Among the lines below, restate word for word only those from the line with "theorem test_decode_model : decoded" through the line with "theorem residue_cast (x", with both end lines kept.

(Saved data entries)
╭──

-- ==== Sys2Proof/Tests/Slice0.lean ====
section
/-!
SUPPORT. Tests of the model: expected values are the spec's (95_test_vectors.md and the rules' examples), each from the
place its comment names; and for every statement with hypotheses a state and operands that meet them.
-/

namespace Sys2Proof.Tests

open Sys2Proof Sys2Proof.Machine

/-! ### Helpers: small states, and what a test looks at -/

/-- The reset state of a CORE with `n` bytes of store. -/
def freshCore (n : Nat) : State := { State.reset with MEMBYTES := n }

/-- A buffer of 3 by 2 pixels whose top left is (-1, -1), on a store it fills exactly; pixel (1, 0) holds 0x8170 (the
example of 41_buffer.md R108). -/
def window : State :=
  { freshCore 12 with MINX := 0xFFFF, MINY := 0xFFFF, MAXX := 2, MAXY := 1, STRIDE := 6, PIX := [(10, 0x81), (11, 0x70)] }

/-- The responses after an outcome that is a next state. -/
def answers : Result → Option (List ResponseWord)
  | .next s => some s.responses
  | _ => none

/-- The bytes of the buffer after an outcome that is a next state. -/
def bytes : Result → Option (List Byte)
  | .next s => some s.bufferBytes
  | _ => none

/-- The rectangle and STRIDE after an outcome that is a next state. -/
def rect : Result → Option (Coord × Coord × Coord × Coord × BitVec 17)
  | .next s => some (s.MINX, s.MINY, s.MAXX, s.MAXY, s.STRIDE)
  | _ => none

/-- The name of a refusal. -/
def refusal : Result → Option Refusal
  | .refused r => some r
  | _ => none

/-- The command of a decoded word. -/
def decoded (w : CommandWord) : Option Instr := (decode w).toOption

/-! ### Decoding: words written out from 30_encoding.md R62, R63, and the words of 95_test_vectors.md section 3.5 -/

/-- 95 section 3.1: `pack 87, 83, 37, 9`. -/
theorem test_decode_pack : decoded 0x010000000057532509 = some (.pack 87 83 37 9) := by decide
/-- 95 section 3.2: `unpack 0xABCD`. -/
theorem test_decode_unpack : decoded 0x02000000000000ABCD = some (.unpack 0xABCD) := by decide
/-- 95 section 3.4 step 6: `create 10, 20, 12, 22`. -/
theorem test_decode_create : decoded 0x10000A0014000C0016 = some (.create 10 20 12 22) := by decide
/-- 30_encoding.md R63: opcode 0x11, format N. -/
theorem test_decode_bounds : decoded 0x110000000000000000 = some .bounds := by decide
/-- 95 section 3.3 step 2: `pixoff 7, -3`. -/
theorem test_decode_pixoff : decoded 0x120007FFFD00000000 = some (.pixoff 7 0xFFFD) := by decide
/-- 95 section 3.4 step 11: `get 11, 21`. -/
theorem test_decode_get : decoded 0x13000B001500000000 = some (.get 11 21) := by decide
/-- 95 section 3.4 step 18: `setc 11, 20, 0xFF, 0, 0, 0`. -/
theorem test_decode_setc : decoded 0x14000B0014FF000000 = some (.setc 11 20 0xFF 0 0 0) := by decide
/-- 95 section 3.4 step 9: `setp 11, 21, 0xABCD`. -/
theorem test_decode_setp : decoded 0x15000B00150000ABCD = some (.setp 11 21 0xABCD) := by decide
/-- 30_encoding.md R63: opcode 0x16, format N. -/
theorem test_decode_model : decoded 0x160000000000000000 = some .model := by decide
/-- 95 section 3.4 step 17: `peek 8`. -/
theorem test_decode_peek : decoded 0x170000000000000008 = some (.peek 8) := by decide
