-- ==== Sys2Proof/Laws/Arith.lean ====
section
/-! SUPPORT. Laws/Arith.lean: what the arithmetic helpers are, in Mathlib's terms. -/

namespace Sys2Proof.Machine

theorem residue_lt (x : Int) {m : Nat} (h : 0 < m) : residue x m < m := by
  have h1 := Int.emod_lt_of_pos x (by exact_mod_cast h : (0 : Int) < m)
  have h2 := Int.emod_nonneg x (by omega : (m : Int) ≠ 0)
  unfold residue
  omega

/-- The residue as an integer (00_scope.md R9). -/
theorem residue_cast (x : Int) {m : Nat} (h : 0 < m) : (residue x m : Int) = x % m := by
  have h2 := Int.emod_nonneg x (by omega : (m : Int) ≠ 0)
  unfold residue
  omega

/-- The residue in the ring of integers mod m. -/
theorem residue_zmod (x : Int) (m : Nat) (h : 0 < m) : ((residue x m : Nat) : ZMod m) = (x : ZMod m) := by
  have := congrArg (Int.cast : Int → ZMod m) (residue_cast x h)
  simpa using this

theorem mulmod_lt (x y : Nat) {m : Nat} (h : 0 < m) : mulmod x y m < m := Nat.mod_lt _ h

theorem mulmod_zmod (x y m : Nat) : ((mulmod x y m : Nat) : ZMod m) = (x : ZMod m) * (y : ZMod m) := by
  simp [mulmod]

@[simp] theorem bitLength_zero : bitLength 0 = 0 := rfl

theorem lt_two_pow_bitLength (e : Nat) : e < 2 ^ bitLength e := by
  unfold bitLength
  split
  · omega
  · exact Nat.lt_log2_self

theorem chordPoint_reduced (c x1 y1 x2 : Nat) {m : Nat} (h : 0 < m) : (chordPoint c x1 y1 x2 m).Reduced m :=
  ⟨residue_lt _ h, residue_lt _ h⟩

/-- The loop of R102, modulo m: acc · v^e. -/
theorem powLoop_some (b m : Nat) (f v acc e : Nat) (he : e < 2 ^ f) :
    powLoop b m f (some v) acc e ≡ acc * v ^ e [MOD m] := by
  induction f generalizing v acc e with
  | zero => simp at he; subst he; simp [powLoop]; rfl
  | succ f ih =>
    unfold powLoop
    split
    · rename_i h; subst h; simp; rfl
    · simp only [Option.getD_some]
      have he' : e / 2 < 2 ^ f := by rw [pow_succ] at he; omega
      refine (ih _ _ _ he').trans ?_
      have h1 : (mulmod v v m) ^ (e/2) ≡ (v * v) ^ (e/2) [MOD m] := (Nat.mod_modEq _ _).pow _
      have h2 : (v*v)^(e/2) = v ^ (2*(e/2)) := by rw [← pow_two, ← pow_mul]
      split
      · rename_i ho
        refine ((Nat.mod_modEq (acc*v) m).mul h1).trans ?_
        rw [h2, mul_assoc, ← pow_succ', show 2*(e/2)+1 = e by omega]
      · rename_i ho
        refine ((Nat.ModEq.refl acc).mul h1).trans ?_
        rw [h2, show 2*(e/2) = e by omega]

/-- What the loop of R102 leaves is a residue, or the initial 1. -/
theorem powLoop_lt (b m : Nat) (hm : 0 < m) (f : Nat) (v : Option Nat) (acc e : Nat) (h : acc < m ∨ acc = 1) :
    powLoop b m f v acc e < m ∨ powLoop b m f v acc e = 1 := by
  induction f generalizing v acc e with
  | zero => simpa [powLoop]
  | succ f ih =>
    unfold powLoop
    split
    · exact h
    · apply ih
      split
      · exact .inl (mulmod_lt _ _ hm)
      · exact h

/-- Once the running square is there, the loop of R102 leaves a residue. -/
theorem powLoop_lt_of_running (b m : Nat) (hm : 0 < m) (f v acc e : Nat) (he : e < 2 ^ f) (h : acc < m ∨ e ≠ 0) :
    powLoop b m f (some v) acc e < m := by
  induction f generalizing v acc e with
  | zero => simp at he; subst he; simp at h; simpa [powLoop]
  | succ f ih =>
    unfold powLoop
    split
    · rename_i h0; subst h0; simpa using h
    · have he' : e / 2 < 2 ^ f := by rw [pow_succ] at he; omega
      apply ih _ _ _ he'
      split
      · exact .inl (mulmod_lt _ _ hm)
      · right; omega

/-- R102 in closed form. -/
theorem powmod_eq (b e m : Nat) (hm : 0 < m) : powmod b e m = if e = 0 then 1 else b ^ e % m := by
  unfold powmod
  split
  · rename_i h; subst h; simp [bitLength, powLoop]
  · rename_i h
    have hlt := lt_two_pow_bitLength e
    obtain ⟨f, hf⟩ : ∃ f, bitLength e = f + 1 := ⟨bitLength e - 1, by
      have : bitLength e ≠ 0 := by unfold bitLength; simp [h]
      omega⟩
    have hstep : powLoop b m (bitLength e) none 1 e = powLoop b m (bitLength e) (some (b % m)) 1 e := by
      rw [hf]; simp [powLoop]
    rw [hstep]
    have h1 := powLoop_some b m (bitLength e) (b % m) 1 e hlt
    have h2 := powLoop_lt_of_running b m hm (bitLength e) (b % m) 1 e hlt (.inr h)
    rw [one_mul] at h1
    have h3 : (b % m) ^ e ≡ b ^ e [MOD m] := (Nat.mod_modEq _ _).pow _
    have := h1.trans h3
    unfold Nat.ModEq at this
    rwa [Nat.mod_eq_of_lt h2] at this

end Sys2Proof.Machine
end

╰──
╭──

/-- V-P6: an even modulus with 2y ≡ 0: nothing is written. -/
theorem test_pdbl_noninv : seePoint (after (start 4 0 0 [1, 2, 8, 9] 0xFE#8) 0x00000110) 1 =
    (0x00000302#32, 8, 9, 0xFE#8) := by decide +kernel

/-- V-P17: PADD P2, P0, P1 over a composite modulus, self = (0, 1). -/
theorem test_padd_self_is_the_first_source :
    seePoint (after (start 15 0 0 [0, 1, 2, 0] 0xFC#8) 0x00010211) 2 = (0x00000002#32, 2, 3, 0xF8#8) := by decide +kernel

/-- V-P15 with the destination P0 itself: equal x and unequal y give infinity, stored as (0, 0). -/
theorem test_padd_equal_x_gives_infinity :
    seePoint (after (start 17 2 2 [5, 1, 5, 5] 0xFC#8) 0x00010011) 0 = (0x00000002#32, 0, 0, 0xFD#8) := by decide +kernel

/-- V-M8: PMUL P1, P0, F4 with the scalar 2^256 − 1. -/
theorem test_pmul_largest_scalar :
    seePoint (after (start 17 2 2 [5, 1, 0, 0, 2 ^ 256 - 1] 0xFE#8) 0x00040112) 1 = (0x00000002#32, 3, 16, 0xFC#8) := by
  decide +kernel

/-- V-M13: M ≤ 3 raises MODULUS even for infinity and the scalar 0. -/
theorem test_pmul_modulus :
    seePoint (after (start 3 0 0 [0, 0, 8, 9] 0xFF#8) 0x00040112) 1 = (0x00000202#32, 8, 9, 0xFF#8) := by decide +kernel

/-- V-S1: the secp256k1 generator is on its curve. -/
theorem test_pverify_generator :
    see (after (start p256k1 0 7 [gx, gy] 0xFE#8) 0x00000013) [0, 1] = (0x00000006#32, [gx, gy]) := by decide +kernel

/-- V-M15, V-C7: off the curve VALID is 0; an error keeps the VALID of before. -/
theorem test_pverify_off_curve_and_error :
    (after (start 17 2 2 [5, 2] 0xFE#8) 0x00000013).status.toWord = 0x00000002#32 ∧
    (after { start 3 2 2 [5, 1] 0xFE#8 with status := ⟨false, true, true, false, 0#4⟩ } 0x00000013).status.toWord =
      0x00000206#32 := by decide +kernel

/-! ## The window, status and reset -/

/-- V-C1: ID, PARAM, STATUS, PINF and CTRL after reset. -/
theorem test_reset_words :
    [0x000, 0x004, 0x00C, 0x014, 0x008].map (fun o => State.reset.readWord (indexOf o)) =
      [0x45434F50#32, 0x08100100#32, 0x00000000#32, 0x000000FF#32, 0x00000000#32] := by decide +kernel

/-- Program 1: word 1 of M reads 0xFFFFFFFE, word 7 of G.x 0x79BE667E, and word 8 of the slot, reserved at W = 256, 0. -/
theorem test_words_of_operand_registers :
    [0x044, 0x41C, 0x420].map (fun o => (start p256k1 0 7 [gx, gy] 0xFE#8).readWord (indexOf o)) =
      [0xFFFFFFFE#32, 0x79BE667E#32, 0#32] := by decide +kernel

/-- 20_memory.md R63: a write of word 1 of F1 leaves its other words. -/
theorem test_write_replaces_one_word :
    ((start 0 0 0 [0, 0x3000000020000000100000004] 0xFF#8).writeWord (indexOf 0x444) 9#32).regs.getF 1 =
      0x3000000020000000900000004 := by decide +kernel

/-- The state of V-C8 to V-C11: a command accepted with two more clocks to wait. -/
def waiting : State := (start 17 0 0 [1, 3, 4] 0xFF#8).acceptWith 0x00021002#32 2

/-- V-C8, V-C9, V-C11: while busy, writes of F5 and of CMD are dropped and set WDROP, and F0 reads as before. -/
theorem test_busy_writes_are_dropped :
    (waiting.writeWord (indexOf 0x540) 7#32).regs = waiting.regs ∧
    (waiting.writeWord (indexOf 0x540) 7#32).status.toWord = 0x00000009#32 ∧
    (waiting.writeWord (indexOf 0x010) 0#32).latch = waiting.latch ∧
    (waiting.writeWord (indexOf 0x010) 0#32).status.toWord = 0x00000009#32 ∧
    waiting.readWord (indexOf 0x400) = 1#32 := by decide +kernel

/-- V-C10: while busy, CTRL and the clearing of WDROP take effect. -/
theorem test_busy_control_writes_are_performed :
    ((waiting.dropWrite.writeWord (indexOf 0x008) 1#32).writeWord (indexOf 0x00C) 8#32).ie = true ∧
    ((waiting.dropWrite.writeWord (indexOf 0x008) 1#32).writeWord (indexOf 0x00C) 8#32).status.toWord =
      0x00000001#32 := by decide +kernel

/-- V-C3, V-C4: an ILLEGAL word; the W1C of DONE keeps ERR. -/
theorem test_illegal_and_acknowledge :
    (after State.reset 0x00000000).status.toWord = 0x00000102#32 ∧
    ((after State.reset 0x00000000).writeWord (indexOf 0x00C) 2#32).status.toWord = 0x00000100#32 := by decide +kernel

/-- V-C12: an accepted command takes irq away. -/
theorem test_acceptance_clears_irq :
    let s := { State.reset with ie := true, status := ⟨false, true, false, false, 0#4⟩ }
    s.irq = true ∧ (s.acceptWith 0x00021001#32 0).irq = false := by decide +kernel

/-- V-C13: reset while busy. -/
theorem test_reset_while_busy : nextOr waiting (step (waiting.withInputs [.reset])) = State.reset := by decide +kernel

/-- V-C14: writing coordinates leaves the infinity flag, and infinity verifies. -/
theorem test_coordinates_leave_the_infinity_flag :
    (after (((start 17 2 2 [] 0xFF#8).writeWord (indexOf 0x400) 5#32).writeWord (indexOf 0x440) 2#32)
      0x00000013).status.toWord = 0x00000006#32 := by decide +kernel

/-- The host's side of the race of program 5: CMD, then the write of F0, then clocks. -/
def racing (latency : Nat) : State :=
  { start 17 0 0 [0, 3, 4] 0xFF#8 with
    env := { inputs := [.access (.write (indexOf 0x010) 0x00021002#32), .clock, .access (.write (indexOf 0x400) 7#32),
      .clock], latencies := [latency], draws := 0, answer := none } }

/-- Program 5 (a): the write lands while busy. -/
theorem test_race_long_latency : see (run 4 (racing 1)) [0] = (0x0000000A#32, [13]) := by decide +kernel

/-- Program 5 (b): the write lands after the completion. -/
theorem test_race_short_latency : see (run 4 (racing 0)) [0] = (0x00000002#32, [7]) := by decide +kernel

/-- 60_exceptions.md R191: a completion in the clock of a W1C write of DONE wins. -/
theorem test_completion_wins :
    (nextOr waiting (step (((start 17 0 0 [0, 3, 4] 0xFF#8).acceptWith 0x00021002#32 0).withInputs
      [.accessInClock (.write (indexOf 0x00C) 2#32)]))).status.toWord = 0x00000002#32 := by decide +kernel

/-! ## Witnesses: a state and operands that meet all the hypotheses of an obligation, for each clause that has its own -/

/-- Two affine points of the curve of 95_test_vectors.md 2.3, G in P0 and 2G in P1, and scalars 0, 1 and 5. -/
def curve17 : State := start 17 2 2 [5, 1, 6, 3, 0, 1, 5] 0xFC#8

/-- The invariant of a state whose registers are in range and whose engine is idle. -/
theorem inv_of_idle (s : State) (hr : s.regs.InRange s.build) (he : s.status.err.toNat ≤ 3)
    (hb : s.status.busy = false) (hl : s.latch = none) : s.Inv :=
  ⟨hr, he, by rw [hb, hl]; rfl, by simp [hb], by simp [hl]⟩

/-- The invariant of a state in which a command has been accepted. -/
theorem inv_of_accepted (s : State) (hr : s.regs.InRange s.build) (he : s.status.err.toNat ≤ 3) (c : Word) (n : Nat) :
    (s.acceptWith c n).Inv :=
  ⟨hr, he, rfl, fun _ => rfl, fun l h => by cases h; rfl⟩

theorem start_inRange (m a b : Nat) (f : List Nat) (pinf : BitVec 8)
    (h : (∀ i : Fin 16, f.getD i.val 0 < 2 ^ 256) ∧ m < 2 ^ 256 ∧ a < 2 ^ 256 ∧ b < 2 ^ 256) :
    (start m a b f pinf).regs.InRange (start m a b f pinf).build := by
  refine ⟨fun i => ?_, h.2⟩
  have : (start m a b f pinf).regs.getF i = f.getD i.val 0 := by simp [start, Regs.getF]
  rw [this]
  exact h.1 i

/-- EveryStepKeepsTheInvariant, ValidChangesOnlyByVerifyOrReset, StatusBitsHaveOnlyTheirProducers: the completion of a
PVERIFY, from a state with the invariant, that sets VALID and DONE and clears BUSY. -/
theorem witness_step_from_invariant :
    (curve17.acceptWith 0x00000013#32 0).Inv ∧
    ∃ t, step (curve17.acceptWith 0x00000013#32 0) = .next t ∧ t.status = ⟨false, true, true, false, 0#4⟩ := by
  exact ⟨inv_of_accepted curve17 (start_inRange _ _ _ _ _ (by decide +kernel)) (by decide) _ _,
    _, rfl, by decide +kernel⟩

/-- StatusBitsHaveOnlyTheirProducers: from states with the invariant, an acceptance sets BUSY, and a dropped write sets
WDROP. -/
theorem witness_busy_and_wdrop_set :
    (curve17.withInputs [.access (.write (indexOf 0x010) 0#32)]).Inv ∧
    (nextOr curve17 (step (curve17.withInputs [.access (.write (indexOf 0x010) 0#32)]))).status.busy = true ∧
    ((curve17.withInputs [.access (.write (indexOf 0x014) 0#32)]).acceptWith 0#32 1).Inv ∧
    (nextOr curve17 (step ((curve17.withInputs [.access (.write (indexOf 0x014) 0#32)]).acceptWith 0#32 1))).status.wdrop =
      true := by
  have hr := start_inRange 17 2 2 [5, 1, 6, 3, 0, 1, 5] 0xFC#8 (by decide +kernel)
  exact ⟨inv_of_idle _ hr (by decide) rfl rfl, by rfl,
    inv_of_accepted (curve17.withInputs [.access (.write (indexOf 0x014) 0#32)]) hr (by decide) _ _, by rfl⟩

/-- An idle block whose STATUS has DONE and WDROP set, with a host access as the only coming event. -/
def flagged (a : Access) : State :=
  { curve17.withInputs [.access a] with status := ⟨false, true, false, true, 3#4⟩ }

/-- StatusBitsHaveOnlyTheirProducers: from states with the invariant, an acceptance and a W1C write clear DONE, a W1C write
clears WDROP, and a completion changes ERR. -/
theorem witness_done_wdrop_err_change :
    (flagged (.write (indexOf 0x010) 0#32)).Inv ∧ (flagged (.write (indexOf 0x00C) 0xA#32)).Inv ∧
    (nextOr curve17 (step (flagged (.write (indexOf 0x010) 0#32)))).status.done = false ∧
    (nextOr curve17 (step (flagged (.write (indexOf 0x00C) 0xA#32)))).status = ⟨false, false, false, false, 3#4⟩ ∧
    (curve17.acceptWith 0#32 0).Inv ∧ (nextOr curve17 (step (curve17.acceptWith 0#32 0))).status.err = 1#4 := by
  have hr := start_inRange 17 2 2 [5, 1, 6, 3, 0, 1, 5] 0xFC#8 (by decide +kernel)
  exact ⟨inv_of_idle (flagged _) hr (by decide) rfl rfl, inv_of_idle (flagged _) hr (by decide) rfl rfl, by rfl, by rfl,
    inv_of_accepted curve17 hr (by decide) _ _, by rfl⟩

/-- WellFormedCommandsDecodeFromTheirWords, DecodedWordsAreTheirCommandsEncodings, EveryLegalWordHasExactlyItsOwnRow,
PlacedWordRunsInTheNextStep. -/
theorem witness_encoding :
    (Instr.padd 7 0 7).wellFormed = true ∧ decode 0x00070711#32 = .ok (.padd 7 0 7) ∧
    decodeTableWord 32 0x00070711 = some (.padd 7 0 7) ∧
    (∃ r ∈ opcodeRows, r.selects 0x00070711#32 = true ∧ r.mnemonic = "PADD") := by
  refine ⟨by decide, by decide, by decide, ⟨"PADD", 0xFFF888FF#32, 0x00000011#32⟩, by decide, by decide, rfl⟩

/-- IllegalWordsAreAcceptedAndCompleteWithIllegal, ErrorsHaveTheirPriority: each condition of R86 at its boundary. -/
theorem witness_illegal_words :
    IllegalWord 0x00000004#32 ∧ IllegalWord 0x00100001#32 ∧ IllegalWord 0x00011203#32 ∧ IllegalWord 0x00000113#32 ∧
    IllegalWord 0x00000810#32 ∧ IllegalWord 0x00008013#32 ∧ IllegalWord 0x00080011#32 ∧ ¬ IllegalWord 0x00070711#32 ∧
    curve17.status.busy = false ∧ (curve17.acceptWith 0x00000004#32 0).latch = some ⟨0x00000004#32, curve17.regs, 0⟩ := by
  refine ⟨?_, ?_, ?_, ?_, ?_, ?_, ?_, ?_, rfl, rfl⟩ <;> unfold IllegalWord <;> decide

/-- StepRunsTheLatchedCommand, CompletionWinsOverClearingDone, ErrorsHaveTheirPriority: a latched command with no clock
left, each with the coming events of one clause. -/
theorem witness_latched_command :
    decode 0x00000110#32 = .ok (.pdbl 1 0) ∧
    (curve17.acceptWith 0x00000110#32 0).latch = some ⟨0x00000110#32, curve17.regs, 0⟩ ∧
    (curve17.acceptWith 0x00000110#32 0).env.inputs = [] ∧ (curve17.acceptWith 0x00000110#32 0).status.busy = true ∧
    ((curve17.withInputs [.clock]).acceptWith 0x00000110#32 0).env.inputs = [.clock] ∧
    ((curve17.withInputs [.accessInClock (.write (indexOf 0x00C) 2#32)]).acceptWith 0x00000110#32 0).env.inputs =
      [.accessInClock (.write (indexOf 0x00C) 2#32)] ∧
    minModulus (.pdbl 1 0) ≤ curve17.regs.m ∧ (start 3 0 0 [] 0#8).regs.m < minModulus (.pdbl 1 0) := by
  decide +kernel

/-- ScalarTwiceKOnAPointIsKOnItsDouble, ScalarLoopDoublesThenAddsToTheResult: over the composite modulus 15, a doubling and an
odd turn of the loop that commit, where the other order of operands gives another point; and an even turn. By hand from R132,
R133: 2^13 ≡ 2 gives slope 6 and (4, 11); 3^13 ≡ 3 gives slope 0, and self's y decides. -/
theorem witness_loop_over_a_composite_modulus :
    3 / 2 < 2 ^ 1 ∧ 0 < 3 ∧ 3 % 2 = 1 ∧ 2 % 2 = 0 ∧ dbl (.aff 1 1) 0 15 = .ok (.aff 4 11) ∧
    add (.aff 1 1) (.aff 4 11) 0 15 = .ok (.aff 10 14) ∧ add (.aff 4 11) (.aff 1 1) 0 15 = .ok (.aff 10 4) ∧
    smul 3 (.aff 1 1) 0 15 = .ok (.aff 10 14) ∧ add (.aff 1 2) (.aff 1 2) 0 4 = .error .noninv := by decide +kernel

╰──

[Expected answer]
theorem test_decode_model : decoded 0x160000000000000000 = some .model := by decide
/-- 95 section 3.4 step 17: `peek 8`. -/
theorem test_decode_peek : decoded 0x170000000000000008 = some (.peek 8) := by decide
-- ==== Sys2Proof/Laws/Arith.lean ====
section
/-! SUPPORT. Laws/Arith.lean: what the arithmetic helpers are, in Mathlib's terms. -/

namespace Sys2Proof.Machine

theorem residue_lt (x : Int) {m : Nat} (h : 0 < m) : residue x m < m := by
  have h1 := Int.emod_lt_of_pos x (by exact_mod_cast h : (0 : Int) < m)
  have h2 := Int.emod_nonneg x (by omega : (m : Int) ≠ 0)
  unfold residue
  omega

/-- The residue as an integer (00_scope.md R9). -/
theorem residue_cast (x : Int) {m : Nat} (h : 0 < m) : (residue x m : Int) = x % m := by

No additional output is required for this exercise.